TASK INSTRUCTIONS
Please return exactly the lines from the one containing "version : Nat" through the end of the records, including both.
+-------+
/-- What a packet from a fabric peer carries (R120, R121, R344, R347). -/
inductive FabricPacket where
  /-- one element for a queue of a port -/
  | element (port queue pasid : Nat) (w : Word)
  /-- credit returned for a queue of a port -/
  | credit (port queue n : Nat)
  /-- the physical function's route of a queue: peer package, peer queue and PASID -/
  | route (port queue : Nat) (peer : Option (Nat × Nat × Nat))
  /-- the answer to a request sent to the home package of a span with REM = 1 -/
  | response (op lane : Nat) (value : Nat) (tag : Bool)
  /-- the home package has translated a request that a wide scope holds (R207) -/
  | translated (op lane : Nat)
  /-- the home package's translation of a request met a fault -/
  | fault (op lane code : Nat)
  /-- the words of a clause from the home package of its span, or the fault of their translation there -/
  | code (r : IRef) (ws : List Word)
  | codeFault (r : IRef) (code : Nat)
  /-- a peer's read of a span homed here -/
  | remoteRead (pasid : Nat) (cap : CapBits) (x n : Nat)
  /-- a peer's write to a span homed here, with the granules of it whose tag is set; `peer` is the writing package -/
  | remoteWrite (pasid : Nat) (cap : CapBits) (x : Nat) (data : List Byte) (tags : List Nat) (peer : Nat)
  /-- a peer's atomic of Table 15.5, by its number, on a word homed here -/
  | remoteAtomic (pasid : Nat) (cap : CapBits) (x op : Nat) (ty : Ty) (data cmp peer : Nat)
  /-- a peer's span query, and its question whether an access translates -/
  | remoteQuery (pasid : Nat) (cap : CapBits) (x : Nat)
  | remoteTranslate (pasid : Nat) (cap : CapBits) (x n : Nat) (writer : Option Nat)
  /-- the home package of a part of a reading's region has written it, where the code is 0, or its translation met that fault -/
  | meter (world code : Nat)
  /-- the bytes of a weight copy's source from the home package of its spans, where the code is 0, or its translation met that fault -/
  | wscopy (copy code : Nat) (data : List Byte)
  /-- another package's revocation sets the object's generation here (R117) -/
  | revoke (pasid obn gen : Nat)
  deriving DecidableEq, Repr

/-- A non-posted request to a peer package (R345): of an operation, a code fetch of a group, or a meter reading; beside it
stands the lane, the issuer, or the world. -/
inductive Asked where
  | op (op : Nat)
  | code (blk gidx : Nat)
  | meter
  | wscopy
  deriving DecidableEq, Repr

/-- Where an uncorrectable error was found (R322, R330, Table 25.5). `badMac`: the line's authentication fails;
`corrected`: the check corrected the error. -/
inductive ErrPlace where
  | regs (core : Nat) (pasid : Nat)
  | near (core : Nat) (pasid : Nat)
  | llc (addr : Nat) (pasid : Nat)
  | ws (die off : Nat) (pasid : Nat)
  | hbm (addr : Nat) (pasid : Nat)
  | badMac (addr : Nat)
  | corrected
  deriving DecidableEq, Repr

/-- One firmware image offered at boot (R316, R329, R348): its digest, its signature's verdict, the counter it names,
the least counter value it declares and its version. -/
structure BootImage where
  digest : BitVec 256
  sigOk : Bool
  counter : Nat
  minCtr : Nat
  version : Nat
  deriving DecidableEq, Repr

/-- What a boot finds (R348, R350): the firmware images in their order, and the physical cores, 34 to a cluster, that the self-test
found bad. -/
structure BootRun where
  images : List BootImage
  failed : List Nat
  deriving DecidableEq, Repr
+-------+
RESPONSE
  version : Nat
  deriving DecidableEq, Repr

/-- What a boot finds (R348, R350): the firmware images in their order, and the physical cores, 34 to a cluster, that the self-test
found bad. -/
structure BootRun where
  images : List BootImage
  failed : List Nat
  deriving DecidableEq, Repr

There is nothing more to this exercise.